# Your objective:
Give back an exact copy of the lines in the records below, from the line that has "pd pa _ pc _ =>" through the line that has "else vW false d latL))", and nothing besides.

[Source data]
---*---
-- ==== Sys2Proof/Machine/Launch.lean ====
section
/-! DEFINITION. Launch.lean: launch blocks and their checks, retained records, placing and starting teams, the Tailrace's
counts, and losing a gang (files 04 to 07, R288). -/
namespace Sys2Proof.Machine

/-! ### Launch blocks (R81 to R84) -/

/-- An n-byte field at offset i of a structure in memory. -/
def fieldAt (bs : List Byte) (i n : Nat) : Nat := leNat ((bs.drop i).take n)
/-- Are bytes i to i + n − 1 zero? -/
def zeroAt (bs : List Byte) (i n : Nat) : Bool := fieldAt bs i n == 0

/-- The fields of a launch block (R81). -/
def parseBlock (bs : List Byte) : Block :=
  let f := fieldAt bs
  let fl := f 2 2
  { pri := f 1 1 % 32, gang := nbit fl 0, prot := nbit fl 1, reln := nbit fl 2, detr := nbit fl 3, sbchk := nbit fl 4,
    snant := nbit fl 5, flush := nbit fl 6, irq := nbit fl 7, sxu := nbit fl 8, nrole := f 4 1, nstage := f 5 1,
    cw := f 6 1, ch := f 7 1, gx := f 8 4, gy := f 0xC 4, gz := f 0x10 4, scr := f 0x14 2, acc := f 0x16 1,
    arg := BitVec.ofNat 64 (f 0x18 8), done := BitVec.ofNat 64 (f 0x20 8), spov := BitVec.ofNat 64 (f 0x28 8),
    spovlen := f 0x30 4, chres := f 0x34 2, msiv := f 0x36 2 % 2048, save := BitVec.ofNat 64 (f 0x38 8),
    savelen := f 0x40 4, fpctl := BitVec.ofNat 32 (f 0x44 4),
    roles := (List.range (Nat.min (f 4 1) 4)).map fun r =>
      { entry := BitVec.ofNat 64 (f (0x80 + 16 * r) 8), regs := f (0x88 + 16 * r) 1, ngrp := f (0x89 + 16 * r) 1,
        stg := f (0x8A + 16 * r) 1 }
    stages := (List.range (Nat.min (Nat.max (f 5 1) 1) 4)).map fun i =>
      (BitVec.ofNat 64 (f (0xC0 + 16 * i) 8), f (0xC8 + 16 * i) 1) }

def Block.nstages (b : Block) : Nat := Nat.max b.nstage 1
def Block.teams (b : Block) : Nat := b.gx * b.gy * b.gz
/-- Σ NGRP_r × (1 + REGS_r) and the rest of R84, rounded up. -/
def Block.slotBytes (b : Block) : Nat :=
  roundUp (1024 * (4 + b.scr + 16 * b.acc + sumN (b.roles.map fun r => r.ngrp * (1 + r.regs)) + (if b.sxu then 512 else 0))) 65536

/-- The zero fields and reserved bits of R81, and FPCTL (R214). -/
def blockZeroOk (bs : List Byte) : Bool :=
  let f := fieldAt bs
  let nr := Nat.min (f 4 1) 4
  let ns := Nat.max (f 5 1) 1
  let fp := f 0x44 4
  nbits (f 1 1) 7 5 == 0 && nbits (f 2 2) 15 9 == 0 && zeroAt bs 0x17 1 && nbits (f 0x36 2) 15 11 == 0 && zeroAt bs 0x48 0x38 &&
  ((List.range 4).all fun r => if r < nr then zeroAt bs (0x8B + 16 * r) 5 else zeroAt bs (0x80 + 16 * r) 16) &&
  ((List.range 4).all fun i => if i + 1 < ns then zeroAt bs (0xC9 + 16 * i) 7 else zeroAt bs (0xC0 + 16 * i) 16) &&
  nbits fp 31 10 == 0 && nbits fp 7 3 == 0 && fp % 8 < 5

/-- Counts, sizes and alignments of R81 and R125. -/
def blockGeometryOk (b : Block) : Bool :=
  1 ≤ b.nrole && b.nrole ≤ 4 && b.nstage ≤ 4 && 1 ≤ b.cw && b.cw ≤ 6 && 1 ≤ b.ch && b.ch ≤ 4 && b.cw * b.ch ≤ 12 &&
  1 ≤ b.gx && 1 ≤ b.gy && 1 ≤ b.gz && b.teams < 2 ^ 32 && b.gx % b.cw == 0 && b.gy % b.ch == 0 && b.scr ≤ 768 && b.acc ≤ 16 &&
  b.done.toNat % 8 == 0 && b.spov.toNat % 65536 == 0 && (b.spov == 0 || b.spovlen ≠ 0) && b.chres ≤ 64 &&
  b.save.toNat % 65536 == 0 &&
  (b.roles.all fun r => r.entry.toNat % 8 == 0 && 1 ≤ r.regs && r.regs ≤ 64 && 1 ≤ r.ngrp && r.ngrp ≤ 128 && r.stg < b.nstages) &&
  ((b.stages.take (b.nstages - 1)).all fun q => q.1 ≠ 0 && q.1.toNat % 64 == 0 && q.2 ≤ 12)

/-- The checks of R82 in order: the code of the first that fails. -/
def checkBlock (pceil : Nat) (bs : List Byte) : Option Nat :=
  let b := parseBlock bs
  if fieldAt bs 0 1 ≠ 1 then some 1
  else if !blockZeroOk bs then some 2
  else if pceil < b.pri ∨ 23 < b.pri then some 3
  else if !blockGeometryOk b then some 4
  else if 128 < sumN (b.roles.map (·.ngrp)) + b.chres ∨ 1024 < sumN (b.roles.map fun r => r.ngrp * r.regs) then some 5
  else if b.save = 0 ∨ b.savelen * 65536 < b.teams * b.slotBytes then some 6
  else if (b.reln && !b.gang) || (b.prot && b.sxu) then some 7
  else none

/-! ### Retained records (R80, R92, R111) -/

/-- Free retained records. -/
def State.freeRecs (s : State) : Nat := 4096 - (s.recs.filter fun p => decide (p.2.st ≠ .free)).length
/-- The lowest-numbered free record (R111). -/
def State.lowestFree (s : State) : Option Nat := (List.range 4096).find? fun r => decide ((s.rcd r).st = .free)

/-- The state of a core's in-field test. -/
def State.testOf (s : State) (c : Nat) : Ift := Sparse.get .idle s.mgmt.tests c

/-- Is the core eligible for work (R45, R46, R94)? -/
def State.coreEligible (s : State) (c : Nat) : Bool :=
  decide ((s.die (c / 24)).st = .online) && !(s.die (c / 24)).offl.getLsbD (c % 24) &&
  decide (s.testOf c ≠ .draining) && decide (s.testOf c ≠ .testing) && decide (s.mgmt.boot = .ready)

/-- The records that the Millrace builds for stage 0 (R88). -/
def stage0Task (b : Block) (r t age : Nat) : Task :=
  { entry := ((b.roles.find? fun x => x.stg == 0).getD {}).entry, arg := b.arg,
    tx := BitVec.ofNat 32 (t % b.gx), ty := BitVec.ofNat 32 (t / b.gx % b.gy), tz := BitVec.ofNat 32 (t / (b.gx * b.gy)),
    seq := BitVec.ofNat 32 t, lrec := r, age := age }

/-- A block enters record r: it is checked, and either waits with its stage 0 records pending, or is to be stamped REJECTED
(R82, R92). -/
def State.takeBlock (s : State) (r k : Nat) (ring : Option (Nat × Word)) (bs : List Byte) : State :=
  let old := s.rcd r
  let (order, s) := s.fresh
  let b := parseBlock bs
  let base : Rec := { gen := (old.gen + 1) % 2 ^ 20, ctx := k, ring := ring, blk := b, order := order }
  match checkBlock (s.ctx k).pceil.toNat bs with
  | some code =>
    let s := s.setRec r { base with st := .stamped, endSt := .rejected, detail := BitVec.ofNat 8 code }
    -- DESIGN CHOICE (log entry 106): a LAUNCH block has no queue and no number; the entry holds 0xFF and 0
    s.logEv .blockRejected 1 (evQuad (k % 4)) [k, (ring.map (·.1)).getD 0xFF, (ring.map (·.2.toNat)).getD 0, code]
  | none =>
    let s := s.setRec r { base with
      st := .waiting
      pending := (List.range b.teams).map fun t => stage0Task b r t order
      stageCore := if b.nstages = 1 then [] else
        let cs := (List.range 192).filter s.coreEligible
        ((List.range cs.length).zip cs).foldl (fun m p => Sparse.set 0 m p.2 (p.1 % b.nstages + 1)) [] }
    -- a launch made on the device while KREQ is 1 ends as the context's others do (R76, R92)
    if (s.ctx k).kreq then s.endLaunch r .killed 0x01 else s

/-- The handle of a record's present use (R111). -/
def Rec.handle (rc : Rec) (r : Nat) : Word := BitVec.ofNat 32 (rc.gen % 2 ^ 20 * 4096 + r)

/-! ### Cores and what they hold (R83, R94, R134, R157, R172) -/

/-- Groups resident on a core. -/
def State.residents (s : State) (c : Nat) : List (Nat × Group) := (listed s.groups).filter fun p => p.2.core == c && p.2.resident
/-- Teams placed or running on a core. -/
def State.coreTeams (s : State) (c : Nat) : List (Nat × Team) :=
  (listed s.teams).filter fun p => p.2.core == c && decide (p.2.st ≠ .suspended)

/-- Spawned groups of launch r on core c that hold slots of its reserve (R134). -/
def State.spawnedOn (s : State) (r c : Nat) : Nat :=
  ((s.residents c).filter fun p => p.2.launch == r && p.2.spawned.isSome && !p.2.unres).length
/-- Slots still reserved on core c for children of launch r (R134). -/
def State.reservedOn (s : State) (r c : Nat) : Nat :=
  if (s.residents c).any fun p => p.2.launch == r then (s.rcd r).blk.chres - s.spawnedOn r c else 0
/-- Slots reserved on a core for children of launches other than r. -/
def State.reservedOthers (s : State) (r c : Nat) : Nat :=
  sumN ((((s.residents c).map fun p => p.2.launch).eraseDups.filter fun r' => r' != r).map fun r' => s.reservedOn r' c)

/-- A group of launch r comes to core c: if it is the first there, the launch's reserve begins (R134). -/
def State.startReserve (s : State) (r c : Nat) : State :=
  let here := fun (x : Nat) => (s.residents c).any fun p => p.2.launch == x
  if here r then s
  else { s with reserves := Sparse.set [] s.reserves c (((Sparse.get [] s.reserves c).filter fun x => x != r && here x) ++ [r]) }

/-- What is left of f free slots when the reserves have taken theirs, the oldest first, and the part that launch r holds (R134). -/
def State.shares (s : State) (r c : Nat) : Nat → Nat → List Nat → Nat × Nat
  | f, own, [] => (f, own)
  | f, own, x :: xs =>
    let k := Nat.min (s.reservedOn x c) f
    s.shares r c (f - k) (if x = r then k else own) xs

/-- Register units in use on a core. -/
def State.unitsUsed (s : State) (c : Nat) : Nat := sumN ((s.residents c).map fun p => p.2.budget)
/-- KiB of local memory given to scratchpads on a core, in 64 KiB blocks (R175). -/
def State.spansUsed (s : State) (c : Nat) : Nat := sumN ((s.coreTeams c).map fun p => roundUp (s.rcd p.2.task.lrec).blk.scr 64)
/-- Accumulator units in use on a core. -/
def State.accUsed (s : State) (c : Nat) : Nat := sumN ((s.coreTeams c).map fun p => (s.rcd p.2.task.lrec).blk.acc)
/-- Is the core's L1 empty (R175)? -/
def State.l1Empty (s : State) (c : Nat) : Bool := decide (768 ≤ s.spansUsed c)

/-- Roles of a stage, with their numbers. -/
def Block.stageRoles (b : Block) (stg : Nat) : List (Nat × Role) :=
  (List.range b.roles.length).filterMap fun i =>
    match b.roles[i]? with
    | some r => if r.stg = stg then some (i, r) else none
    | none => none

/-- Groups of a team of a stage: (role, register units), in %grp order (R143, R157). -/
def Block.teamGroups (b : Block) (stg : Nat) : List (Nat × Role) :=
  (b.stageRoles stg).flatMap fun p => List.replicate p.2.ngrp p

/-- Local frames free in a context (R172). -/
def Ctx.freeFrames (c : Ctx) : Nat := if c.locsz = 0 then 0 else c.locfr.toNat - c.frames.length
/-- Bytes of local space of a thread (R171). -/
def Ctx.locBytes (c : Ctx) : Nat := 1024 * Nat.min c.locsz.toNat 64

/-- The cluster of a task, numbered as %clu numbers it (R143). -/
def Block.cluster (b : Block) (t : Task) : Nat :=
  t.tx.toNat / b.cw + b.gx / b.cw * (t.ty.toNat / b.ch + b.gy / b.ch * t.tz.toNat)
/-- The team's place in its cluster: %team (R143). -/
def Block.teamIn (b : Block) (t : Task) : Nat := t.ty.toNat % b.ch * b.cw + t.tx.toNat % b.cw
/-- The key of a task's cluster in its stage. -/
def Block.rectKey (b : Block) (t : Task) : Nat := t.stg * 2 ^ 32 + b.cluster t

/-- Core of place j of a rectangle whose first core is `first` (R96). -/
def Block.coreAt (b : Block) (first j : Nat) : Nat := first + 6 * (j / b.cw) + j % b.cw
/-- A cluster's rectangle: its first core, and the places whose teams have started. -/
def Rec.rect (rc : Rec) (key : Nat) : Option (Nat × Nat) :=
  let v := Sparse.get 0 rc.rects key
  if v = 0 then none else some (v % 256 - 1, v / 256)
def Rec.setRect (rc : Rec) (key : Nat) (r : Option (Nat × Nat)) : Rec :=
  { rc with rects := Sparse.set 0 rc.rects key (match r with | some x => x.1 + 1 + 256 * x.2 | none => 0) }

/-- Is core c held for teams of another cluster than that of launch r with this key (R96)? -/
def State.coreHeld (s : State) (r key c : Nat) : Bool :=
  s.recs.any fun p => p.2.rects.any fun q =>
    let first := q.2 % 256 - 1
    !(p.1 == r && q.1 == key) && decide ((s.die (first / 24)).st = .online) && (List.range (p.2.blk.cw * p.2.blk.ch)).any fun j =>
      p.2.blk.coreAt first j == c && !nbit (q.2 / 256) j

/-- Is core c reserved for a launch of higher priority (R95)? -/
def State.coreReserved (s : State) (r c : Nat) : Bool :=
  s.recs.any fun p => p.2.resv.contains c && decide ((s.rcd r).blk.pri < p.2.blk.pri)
---*---
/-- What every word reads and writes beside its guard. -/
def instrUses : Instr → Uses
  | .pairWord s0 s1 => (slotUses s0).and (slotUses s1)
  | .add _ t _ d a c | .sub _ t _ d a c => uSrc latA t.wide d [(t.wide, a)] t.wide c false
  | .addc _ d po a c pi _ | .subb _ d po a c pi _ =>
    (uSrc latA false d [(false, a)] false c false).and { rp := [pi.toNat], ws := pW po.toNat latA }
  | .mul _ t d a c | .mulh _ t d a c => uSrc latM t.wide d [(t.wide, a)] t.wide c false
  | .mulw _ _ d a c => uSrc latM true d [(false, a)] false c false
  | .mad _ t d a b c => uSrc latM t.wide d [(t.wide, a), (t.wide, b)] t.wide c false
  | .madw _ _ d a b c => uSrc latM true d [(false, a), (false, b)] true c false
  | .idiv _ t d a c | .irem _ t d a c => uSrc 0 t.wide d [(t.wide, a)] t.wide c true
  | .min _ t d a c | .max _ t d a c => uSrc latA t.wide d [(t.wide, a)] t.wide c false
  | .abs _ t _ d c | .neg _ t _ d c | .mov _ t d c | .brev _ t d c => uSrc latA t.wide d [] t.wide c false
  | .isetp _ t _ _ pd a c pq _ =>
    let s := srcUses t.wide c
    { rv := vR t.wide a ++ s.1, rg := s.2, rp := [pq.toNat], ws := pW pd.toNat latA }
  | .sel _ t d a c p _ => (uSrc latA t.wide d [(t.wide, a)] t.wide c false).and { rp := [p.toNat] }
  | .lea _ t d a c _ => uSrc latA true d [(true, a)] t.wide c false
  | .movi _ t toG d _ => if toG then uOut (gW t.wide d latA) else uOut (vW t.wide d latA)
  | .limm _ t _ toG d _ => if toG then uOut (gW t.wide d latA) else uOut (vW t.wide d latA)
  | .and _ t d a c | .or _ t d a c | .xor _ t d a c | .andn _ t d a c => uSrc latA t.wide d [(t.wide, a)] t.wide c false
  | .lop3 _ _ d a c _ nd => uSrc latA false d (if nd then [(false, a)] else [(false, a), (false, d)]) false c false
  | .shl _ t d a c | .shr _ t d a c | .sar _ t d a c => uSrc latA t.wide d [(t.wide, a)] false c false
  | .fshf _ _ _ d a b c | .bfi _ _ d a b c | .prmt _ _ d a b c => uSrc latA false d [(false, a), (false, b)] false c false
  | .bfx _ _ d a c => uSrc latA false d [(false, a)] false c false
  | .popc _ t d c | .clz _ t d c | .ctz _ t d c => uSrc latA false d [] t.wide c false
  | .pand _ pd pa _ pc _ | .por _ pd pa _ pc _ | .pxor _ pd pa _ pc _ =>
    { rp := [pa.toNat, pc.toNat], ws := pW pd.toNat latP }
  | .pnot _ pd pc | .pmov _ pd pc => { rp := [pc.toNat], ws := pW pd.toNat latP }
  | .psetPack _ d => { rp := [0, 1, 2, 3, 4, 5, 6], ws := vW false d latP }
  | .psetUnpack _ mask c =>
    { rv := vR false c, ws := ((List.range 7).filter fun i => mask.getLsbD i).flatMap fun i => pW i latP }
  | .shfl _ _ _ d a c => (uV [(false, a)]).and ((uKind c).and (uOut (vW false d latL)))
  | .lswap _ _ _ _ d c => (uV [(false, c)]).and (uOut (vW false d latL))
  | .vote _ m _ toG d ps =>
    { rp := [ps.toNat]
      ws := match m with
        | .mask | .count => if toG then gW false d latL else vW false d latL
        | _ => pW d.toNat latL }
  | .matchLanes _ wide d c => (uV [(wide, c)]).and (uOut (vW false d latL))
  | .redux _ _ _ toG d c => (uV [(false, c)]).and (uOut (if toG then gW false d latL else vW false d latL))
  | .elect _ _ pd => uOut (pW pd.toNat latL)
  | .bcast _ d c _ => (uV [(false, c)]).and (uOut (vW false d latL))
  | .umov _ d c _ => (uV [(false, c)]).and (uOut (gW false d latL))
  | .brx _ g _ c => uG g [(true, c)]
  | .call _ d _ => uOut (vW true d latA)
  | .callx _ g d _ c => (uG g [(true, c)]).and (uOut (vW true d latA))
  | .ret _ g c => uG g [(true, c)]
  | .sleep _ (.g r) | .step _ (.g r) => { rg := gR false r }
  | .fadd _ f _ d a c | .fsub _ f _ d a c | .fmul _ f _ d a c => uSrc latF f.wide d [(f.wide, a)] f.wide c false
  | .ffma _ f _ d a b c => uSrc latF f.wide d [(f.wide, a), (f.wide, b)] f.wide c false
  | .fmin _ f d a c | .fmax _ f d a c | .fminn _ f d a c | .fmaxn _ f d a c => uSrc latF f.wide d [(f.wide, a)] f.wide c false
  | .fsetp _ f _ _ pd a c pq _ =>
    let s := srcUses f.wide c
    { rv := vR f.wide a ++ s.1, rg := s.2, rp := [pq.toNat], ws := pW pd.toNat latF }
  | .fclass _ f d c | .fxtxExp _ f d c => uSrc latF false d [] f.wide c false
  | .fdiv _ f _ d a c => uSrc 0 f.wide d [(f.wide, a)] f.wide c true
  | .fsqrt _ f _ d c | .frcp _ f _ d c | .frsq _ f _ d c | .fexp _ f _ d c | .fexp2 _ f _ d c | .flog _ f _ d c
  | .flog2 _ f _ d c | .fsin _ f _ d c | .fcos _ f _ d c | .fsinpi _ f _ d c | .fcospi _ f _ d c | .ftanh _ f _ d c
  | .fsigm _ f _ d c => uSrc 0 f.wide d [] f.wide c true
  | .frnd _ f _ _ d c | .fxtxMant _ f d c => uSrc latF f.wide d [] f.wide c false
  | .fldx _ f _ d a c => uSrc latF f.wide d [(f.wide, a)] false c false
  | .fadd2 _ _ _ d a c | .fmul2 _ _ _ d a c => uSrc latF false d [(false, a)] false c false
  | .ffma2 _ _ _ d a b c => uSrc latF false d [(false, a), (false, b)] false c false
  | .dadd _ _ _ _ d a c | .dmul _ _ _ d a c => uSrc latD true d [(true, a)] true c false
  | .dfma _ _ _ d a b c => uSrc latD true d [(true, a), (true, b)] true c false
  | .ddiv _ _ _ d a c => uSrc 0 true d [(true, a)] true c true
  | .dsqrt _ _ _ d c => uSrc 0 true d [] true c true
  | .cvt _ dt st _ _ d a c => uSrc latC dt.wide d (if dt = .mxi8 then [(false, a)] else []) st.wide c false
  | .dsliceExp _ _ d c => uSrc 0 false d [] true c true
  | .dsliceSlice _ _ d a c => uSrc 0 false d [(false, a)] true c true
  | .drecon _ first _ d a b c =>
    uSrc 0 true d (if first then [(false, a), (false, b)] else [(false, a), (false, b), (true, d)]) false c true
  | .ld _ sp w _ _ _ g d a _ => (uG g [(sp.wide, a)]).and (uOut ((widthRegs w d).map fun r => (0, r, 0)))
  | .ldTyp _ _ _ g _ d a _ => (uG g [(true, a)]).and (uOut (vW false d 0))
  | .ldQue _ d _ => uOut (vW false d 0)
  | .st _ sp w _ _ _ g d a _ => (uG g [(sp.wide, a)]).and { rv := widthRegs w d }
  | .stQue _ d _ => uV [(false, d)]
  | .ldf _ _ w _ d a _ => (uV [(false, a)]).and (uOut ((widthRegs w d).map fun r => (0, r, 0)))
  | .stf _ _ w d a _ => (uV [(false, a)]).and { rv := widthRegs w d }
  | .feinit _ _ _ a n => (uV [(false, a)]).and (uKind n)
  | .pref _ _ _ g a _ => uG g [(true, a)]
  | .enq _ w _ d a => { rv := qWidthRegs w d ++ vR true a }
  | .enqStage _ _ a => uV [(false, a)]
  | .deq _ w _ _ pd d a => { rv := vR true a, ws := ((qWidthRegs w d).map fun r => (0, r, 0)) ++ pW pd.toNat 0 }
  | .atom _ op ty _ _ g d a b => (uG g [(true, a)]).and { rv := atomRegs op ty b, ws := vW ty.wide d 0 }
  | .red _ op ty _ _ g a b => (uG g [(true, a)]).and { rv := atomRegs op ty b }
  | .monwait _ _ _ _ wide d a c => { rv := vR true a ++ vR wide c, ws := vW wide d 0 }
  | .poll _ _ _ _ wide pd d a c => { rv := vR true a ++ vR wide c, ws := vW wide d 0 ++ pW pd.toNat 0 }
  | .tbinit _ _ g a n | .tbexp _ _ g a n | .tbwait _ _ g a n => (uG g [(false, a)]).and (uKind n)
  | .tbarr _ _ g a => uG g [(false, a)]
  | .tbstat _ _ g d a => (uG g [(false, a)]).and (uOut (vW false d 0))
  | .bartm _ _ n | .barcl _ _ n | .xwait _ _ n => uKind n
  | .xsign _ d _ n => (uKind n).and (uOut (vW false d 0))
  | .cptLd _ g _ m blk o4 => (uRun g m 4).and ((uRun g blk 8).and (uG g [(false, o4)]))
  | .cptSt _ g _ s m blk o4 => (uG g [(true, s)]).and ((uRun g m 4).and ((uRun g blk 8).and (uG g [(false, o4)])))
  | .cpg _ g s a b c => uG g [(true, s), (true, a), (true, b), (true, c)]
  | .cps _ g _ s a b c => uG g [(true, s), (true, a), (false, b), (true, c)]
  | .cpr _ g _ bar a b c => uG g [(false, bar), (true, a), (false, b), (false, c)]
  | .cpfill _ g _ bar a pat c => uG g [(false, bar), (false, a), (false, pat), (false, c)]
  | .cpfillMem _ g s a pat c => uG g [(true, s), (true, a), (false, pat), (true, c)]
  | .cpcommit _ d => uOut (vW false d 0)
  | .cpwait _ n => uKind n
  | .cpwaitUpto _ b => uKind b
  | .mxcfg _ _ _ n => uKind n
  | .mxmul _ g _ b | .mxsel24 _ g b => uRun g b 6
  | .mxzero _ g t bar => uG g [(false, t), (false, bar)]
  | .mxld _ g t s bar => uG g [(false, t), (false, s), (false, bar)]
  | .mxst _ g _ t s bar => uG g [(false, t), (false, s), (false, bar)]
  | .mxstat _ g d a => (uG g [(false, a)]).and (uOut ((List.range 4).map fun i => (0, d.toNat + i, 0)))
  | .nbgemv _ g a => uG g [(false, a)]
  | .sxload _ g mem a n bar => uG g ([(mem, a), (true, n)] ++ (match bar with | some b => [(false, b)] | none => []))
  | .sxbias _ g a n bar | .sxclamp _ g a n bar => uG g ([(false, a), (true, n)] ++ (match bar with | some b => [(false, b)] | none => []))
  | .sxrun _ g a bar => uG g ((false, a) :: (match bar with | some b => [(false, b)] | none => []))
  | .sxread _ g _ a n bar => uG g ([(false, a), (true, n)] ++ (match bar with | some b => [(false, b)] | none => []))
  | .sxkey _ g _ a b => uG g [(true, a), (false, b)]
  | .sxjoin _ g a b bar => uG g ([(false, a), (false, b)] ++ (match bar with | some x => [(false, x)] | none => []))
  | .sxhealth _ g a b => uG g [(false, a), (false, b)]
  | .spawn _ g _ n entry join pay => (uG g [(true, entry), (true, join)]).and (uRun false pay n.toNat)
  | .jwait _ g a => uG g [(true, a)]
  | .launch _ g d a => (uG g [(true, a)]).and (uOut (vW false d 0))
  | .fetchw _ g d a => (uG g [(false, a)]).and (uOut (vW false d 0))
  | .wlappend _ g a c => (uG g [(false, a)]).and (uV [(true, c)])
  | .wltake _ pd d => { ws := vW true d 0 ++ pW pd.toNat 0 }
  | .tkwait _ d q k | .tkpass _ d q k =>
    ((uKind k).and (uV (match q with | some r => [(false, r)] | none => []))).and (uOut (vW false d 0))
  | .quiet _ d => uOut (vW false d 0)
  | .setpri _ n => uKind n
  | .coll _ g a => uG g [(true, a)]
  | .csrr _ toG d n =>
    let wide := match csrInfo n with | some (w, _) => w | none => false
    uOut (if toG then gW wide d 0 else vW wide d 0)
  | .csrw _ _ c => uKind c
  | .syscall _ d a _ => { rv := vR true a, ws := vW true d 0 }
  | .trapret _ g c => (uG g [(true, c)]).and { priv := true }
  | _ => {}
---*---
# Answer space:
  | .pand _ pd pa _ pc _ | .por _ pd pa _ pc _ | .pxor _ pd pa _ pc _ =>
    { rp := [pa.toNat, pc.toNat], ws := pW pd.toNat latP }
  | .pnot _ pd pc | .pmov _ pd pc => { rp := [pc.toNat], ws := pW pd.toNat latP }
  | .psetPack _ d => { rp := [0, 1, 2, 3, 4, 5, 6], ws := vW false d latP }
  | .psetUnpack _ mask c =>
    { rv := vR false c, ws := ((List.range 7).filter fun i => mask.getLsbD i).flatMap fun i => pW i latP }
  | .shfl _ _ _ d a c => (uV [(false, a)]).and ((uKind c).and (uOut (vW false d latL)))
  | .lswap _ _ _ _ d c => (uV [(false, c)]).and (uOut (vW false d latL))
  | .vote _ m _ toG d ps =>
    { rp := [ps.toNat]
      ws := match m with
        | .mask | .count => if toG then gW false d latL else vW false d latL
        | _ => pW d.toNat latL }
  | .matchLanes _ wide d c => (uV [(wide, c)]).and (uOut (vW false d latL))
  | .redux _ _ _ toG d c => (uV [(false, c)]).and (uOut (if toG then gW false d latL else vW false d latL))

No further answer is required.